▶ TASK INSTRUCTIONS:
Select the lines of the records containing the word "setY" and list them.

Data excerpts:

-- ==== Sys2Proof/Machine/Arithmetic.lean ====
section
/-! DEFINITION. Arithmetic, compare, increment and decrement (spec/42_arithmetic.md rules R140 to R153). D is not read: ADC and
SBC are binary (R140; D8). -/

namespace Sys2Proof.Machine

/-- What ADC and SBC do with the byte they add (R141, R142, R152): A and C, V, Z, N. -/
def addToA (m : Byte) (s : State) : State :=
  let r := addWithCarry s.A m s.C
  (((s.setA r.result).setC r.carry).setV r.overflow).setZN r.result

/-- ADC (R141). -/
def adcA (m : Byte) (s : State) : State := addToA m s

/-- SBC adds the complement of the operand; the borrow is the complement of C (R142). -/
def sbcA (m : Byte) (s : State) : State := addToA (~~~m) s

/-- CMP (R143, R153). -/
def cmpA (m : Byte) (s : State) : State := compareReg s.A m s

/-- CPX (R144, R153). -/
def cmpX (m : Byte) (s : State) : State := compareReg s.X m s

/-- CPY (R145, R153). -/
def cmpY (m : Byte) (s : State) : State := compareReg s.Y m s

/-- INC: the memory byte plus 1 with wrap; Z and N from the new byte; C and V unchanged (R146). -/
def incForm (o : Operand) (base : Nat) (s : State) : Result :=
  modifyForm (fun b => b + 1) (fun _ new s => s.setZN new) o base s

/-- DEC: the memory byte minus 1 with wrap; Z and N from the new byte; C and V unchanged (R149). -/
def decForm (o : Operand) (base : Nat) (s : State) : Result :=
  modifyForm (fun b => b - 1) (fun _ new s => s.setZN new) o base s

/-- INX and DEX: X moved by `d` with wrap; Z and N from it; C and V unchanged (R147, R150). -/
def moveX (d : Byte) (s : State) : State := (s.setX (s.X + d)).setZN (s.X + d)

/-- INY and DEY: Y moved by `d` with wrap; Z and N from it; C and V unchanged (R148, R151). -/
def moveY (d : Byte) (s : State) : State := (s.setY (s.Y + d)).setZN (s.Y + d)

-- ADC, R141
def execAdcImm (b1 : Byte) (s : State) : Result := readForm adcA (.imm b1) (Config.baseCycles 0x69) .none s
def execAdcZp (b1 : Byte) (s : State) : Result := readForm adcA (.zp b1) (Config.baseCycles 0x65) .none s
def execAdcZpX (b1 : Byte) (s : State) : Result := readForm adcA (.zpX b1) (Config.baseCycles 0x75) .none s
def execAdcAbs (w : Word) (s : State) : Result := readForm adcA (.abs w) (Config.baseCycles 0x6D) .none s
def execAdcAbsX (w : Word) (s : State) : Result := readForm adcA (.absX w) (Config.baseCycles 0x7D) .pageCross s
def execAdcAbsY (w : Word) (s : State) : Result := readForm adcA (.absY w) (Config.baseCycles 0x79) .pageCross s
def execAdcIndX (b1 : Byte) (s : State) : Result := readForm adcA (.indX b1) (Config.baseCycles 0x61) .none s
def execAdcIndY (b1 : Byte) (s : State) : Result := readForm adcA (.indY b1) (Config.baseCycles 0x71) .pageCross s

-- SBC, R142
def execSbcImm (b1 : Byte) (s : State) : Result := readForm sbcA (.imm b1) (Config.baseCycles 0xE9) .none s
def execSbcZp (b1 : Byte) (s : State) : Result := readForm sbcA (.zp b1) (Config.baseCycles 0xE5) .none s
def execSbcZpX (b1 : Byte) (s : State) : Result := readForm sbcA (.zpX b1) (Config.baseCycles 0xF5) .none s
def execSbcAbs (w : Word) (s : State) : Result := readForm sbcA (.abs w) (Config.baseCycles 0xED) .none s
def execSbcAbsX (w : Word) (s : State) : Result := readForm sbcA (.absX w) (Config.baseCycles 0xFD) .pageCross s
def execSbcAbsY (w : Word) (s : State) : Result := readForm sbcA (.absY w) (Config.baseCycles 0xF9) .pageCross s
def execSbcIndX (b1 : Byte) (s : State) : Result := readForm sbcA (.indX b1) (Config.baseCycles 0xE1) .none s
def execSbcIndY (b1 : Byte) (s : State) : Result := readForm sbcA (.indY b1) (Config.baseCycles 0xF1) .pageCross s

-- CMP, R143
def execCmpImm (b1 : Byte) (s : State) : Result := readForm cmpA (.imm b1) (Config.baseCycles 0xC9) .none s
def execCmpZp (b1 : Byte) (s : State) : Result := readForm cmpA (.zp b1) (Config.baseCycles 0xC5) .none s
def execCmpZpX (b1 : Byte) (s : State) : Result := readForm cmpA (.zpX b1) (Config.baseCycles 0xD5) .none s
def execCmpAbs (w : Word) (s : State) : Result := readForm cmpA (.abs w) (Config.baseCycles 0xCD) .none s
def execCmpAbsX (w : Word) (s : State) : Result := readForm cmpA (.absX w) (Config.baseCycles 0xDD) .pageCross s
def execCmpAbsY (w : Word) (s : State) : Result := readForm cmpA (.absY w) (Config.baseCycles 0xD9) .pageCross s
def execCmpIndX (b1 : Byte) (s : State) : Result := readForm cmpA (.indX b1) (Config.baseCycles 0xC1) .none s
def execCmpIndY (b1 : Byte) (s : State) : Result := readForm cmpA (.indY b1) (Config.baseCycles 0xD1) .pageCross s

-- CPX, R144
def execCpxImm (b1 : Byte) (s : State) : Result := readForm cmpX (.imm b1) (Config.baseCycles 0xE0) .none s
def execCpxZp (b1 : Byte) (s : State) : Result := readForm cmpX (.zp b1) (Config.baseCycles 0xE4) .none s
def execCpxAbs (w : Word) (s : State) : Result := readForm cmpX (.abs w) (Config.baseCycles 0xEC) .none s

-- CPY, R145
def execCpyImm (b1 : Byte) (s : State) : Result := readForm cmpY (.imm b1) (Config.baseCycles 0xC0) .none s
def execCpyZp (b1 : Byte) (s : State) : Result := readForm cmpY (.zp b1) (Config.baseCycles 0xC4) .none s
def execCpyAbs (w : Word) (s : State) : Result := readForm cmpY (.abs w) (Config.baseCycles 0xCC) .none s

-- INC, R146
def execIncZp (b1 : Byte) (s : State) : Result := incForm (.zp b1) (Config.baseCycles 0xE6) s
def execIncZpX (b1 : Byte) (s : State) : Result := incForm (.zpX b1) (Config.baseCycles 0xF6) s
def execIncAbs (w : Word) (s : State) : Result := incForm (.abs w) (Config.baseCycles 0xEE) s
def execIncAbsX (w : Word) (s : State) : Result := incForm (.absX w) (Config.baseCycles 0xFE) s

-- DEC, R149
def execDecZp (b1 : Byte) (s : State) : Result := decForm (.zp b1) (Config.baseCycles 0xC6) s
def execDecZpX (b1 : Byte) (s : State) : Result := decForm (.zpX b1) (Config.baseCycles 0xD6) s
def execDecAbs (w : Word) (s : State) : Result := decForm (.abs w) (Config.baseCycles 0xCE) s
def execDecAbsX (w : Word) (s : State) : Result := decForm (.absX w) (Config.baseCycles 0xDE) s

-- INX, INY, DEX, DEY, R147, R148, R150, R151
def execInx (s : State) : Result := impliedForm (moveX 1) (Config.baseCycles 0xE8) s
def execIny (s : State) : Result := impliedForm (moveY 1) (Config.baseCycles 0xC8) s
def execDex (s : State) : Result := impliedForm (moveX (-1)) (Config.baseCycles 0xCA) s
def execDey (s : State) : Result := impliedForm (moveY (-1)) (Config.baseCycles 0x88) s

end Sys2Proof.Machine
end

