-- ==== Sys2Proof/Machine/LoadStore.lean ====
section
/-! DEFINITION. Load, store and register transfer (spec/41_load_store.md rules R120 to R130): the work of each mnemonic once,
and one meaning for each opcode with its operand form, base cost (R95) and penalty class (R89, R114). -/

namespace Sys2Proof.Machine

/-- LDA (R121): the byte goes to A; Z and N from it. -/
def loadA (v : Byte) (s : State) : State := (s.setA v).setZN v

/-- LDX (R122): the byte goes to X; Z and N from it. -/
def loadX (v : Byte) (s : State) : State := (s.setX v).setZN v

/-- LDY (R123): the byte goes to Y; Z and N from it. -/
def loadY (v : Byte) (s : State) : State := (s.setY v).setZN v

-- LDA, R121
def execLdaImm (b1 : Byte) (s : State) : Result := readForm loadA (.imm b1) (Config.baseCycles 0xA9) .none s
def execLdaZp (b1 : Byte) (s : State) : Result := readForm loadA (.zp b1) (Config.baseCycles 0xA5) .none s
def execLdaZpX (b1 : Byte) (s : State) : Result := readForm loadA (.zpX b1) (Config.baseCycles 0xB5) .none s
def execLdaAbs (w : Word) (s : State) : Result := readForm loadA (.abs w) (Config.baseCycles 0xAD) .none s
def execLdaAbsX (w : Word) (s : State) : Result := readForm loadA (.absX w) (Config.baseCycles 0xBD) .pageCross s
def execLdaAbsY (w : Word) (s : State) : Result := readForm loadA (.absY w) (Config.baseCycles 0xB9) .pageCross s
def execLdaIndX (b1 : Byte) (s : State) : Result := readForm loadA (.indX b1) (Config.baseCycles 0xA1) .none s
def execLdaIndY (b1 : Byte) (s : State) : Result := readForm loadA (.indY b1) (Config.baseCycles 0xB1) .pageCross s

-- LDX, R122
def execLdxImm (b1 : Byte) (s : State) : Result := readForm loadX (.imm b1) (Config.baseCycles 0xA2) .none s
def execLdxZp (b1 : Byte) (s : State) : Result := readForm loadX (.zp b1) (Config.baseCycles 0xA6) .none s
def execLdxZpY (b1 : Byte) (s : State) : Result := readForm loadX (.zpY b1) (Config.baseCycles 0xB6) .none s
def execLdxAbs (w : Word) (s : State) : Result := readForm loadX (.abs w) (Config.baseCycles 0xAE) .none s
def execLdxAbsY (w : Word) (s : State) : Result := readForm loadX (.absY w) (Config.baseCycles 0xBE) .pageCross s

-- LDY, R123
def execLdyImm (b1 : Byte) (s : State) : Result := readForm loadY (.imm b1) (Config.baseCycles 0xA0) .none s
def execLdyZp (b1 : Byte) (s : State) : Result := readForm loadY (.zp b1) (Config.baseCycles 0xA4) .none s
def execLdyZpX (b1 : Byte) (s : State) : Result := readForm loadY (.zpX b1) (Config.baseCycles 0xB4) .none s
def execLdyAbs (w : Word) (s : State) : Result := readForm loadY (.abs w) (Config.baseCycles 0xAC) .none s
def execLdyAbsX (w : Word) (s : State) : Result := readForm loadY (.absX w) (Config.baseCycles 0xBC) .pageCross s

-- STA, R124: no flag, no penalty
def execStaZp (b1 : Byte) (s : State) : Result := storeForm s.A (.zp b1) (Config.baseCycles 0x85) s
def execStaZpX (b1 : Byte) (s : State) : Result := storeForm s.A (.zpX b1) (Config.baseCycles 0x95) s
def execStaAbs (w : Word) (s : State) : Result := storeForm s.A (.abs w) (Config.baseCycles 0x8D) s
def execStaAbsX (w : Word) (s : State) : Result := storeForm s.A (.absX w) (Config.baseCycles 0x9D) s
def execStaAbsY (w : Word) (s : State) : Result := storeForm s.A (.absY w) (Config.baseCycles 0x99) s
def execStaIndX (b1 : Byte) (s : State) : Result := storeForm s.A (.indX b1) (Config.baseCycles 0x81) s
def execStaIndY (b1 : Byte) (s : State) : Result := storeForm s.A (.indY b1) (Config.baseCycles 0x91) s

-- STX, R125: no flag, no penalty
def execStxZp (b1 : Byte) (s : State) : Result := storeForm s.X (.zp b1) (Config.baseCycles 0x86) s
def execStxZpY (b1 : Byte) (s : State) : Result := storeForm s.X (.zpY b1) (Config.baseCycles 0x96) s
def execStxAbs (w : Word) (s : State) : Result := storeForm s.X (.abs w) (Config.baseCycles 0x8E) s

-- STY, R126: no flag, no penalty
def execStyZp (b1 : Byte) (s : State) : Result := storeForm s.Y (.zp b1) (Config.baseCycles 0x84) s
def execStyZpX (b1 : Byte) (s : State) : Result := storeForm s.Y (.zpX b1) (Config.baseCycles 0x94) s
def execStyAbs (w : Word) (s : State) : Result := storeForm s.Y (.abs w) (Config.baseCycles 0x8C) s

-- TAX, TAY, TXA, TYA, R127 to R130: Z and N from the byte moved
def execTax (s : State) : Result := impliedForm (fun s => loadX s.A s) (Config.baseCycles 0xAA) s
def execTay (s : State) : Result := impliedForm (fun s => loadY s.A s) (Config.baseCycles 0xA8) s
def execTxa (s : State) : Result := impliedForm (fun s => loadA s.X s) (Config.baseCycles 0x8A) s
def execTya (s : State) : Result := impliedForm (fun s => loadA s.Y s) (Config.baseCycles 0x98) s

end Sys2Proof.Machine
end

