-- ==== Sys2Proof/Machine/Core.lean ====
section
/-! DEFINITION. The machine as the host sees it. -/

def Sys2Proof.core : Host.Core :=
  { State := Sys2Proof.Machine.State
    Fault := Sys2Proof.Machine.Fault
    Refusal := Sys2Proof.Machine.Refusal
    step := Sys2Proof.Machine.step
    reset := Sys2Proof.Machine.State.reset }
end

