-- ==== Sys2Proof/Certificates/Slice0/Obligations.lean ====
section
/-! DEFINITION. The statements for the provers. The first part restates what the rules of spec/ say in terms of their own:
the forms each rule lists (its opcode bytes and cycle counts), the status byte bit by bit, the base costs by class (R95),
the writers of each register and flag. The second part is the obligations. -/

namespace Sys2Proof.Spec

open Sys2Proof.Machine

/-- One form of an instruction as its rule lists it: opcode byte, operand, the instruction, the cycles of its `Cycles` line,
and whether that entry carries the `+` of the page-cross penalty. -/
structure Form where
  opcode : Byte
  operand : Operand
  instr : Instr
  cycles : Nat
  plus : Bool

/-- The operand bytes of a form, low byte first (R81, R83). -/
def operandBytes : Operand → List Byte
  | .acc => []
  | .imm b1 | .zp b1 | .zpX b1 | .zpY b1 | .indX b1 | .indY b1 => [b1]
  | .abs w | .absX w | .absY w => [lo8 w, hi8 w]

/-- The bytes of a form (R80). -/
def Form.bytes (f : Form) : List Byte := f.opcode :: operandBytes f.operand

/-- The form is encoded as its rule says, whatever bytes follow it. -/
def Form.IsEncoded (f : Form) : Prop := encode f.instr = f.bytes ∧ ∀ rest, decode (f.bytes ++ rest) = .ok (f.instr, rest)

/-- The address of the next instruction, `u16(pc0 + len)` (R85). -/
def Form.next (f : Form) (s : State) : Word := s.PC + BitVec.ofNat 16 f.bytes.length

/-- What the form adds to `cycles`: one more than its entry where that has a `+` and the index changes the page (R114). -/
def Form.cost (f : Form) (s : State) : Nat :=
  f.cycles + if f.plus = true ∧ hi8 (baseAddr f.operand s) ≠ hi8 (effAddr f.operand s) then 1 else 0

/-- The byte `LoadOperand` gives (R116). -/
def Form.loaded (f : Form) (s : State) : Byte :=
  match f.operand with
  | .imm b1 => b1
  | .acc => s.A
  | o => s.readByte (effAddr o s)

/-- An instruction that reads an operand byte, has `effect` with it, falls through, and does nothing else. -/
def ReadsAs (forms : Byte → Word → List Form) (effect : Byte → State → State) : Prop :=
  ∀ (b1 : Byte) (w : Word), ∀ f ∈ forms b1 w, f.IsEncoded ∧ ∀ s : State, exec f.instr s =
    .next { effect (f.loaded s) s with PC := f.next s, cycles := s.cycles + f.cost s }

/-- Memory after a store of `v` at `ea`: every other cell as before; from a canonical memory the cell holds `v` and the form
is kept. -/
def StoredOnly (s t : State) (ea : Word) (v : Byte) : Prop :=
  (∀ a, a ≠ ea → t.readByte a = s.readByte a) ∧ (s.mem.wf = true → t.readByte ea = v ∧ t.mem.wf = true)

▶ EXPECTED ANSWER:
def moveY (d : Byte) (s : State) : State := (s.setY (s.Y + d)).setZN (s.Y + d)
def loadY (v : Byte) (s : State) : State := (s.setY v).setZN v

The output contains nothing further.